As a summary of the main genetic polymorphisms of cytochrome P450 (CYP) 2D6 and
the impact those polymorphic variations have on CYP2D6 activity it is important to consider the following: 1) The normal (or wild-type) CYP2D6
enzyme activity is highly functional and efficient, which is why most patients
in the population are labeled as ultra-rapid or extensive metabolizers; 2) The
majority of genetic polymorphisms to the CYP2D6 gene result in either absent or
decreased function of the enzyme activity (i.e., being a "poor
metabolizer"); 3) The two patient populations that are likely at the
greatest risk for being a CYP2D6 poor metabolizer include African
Americans/Black Africans and Asians.2-18
Given that the majority of genetic polymorphisms to CYP2D6 result in absent
or reduced enzyme activity, any medication that is a substrate for metabolism
and/or elimination through this pathway may have a different or unexpected
change in its pharmacokinetic profile. In many situations, a substrate of
CYP2D6 is likely to result in elevated plasma concentrations which can further
increase the risk for an exaggerated pharmacologic effect or side effect
profile. Furthermore, some medication substrates of CYP2D6 may require
the presence of a functional enzyme in order to become activated in order for
it to exert a pharmacologic effect. A good example of this later
situation can be seen with codeine and hydrocodone, where they require
metabolism via CYP2D6 to their active forms (which is morphine for codeine and
hydromorphone for hydrocodone). Therefore, a nonfunctional or less active
CYP2D6 can result in a reduced analgesic effect if either one of these two
opioid analgesics are used for pain management.

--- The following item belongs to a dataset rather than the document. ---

-- ==== Sys2Proof/Machine/Dispatch.lean ====
section
/-! DEFINITION. The effect of every command: one arm for each row of the table, in its order. -/

namespace Sys2Proof.Machine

Now that we have summarized the main effects of genetic polymorphisms on
CYP2D6 enzyme activity and their basic effect on the pharmacokinetic profile of
some medication substrates, let us now review some of the common medications
used in clinical practice that may be affected. The drug classes that
appear to be impacted most are the psychotropics and/or medications known to
affect the central nervous system (CNS). The two drug classes making up
the psychotropics include the antidepressants and antipsychotics/dopamine
antagonists. The antidepressants that are known substrates of CYP2D6
include amitriptyline, clomipramine, desipramine, duloxetine, fluoxetine,
fluvoxamine, imipramine, mirtazapine, nortriptyline, paroxetine, sertraline,
and venlafaxine. The CYP2D6 substrates making up the
antipsychotics/dopamine antagonists include aripiprazole, clozapine,
fluphenazine, haloperidol, metoclopramide, olanzapine, perphenazine,
quetiapine, risperidone, and thioridazine. Other drug classes and medications
that affect the CNS include acetylcholinesterase inhibitors (donepezil,
galantamine); antihistamines (chlorpheniramine); muscle relaxants
(cyclobenzaprine); norepinephrine reuptake inhibitor (atomoxetine); and opioid
analgesics (codeine, hydrocodone, meperidine, methadone, morphine, oxycodone,
and propoxyphene).
The next most common group of medications known to be substrates of CYP2D6
include two cardiovascular drug classes. The first of these are
antihypertensives and specifically the beta-blockers. The beta-blockers
include bisoprolol, carvedilol, metoprolol, nebivolol, and propranolol.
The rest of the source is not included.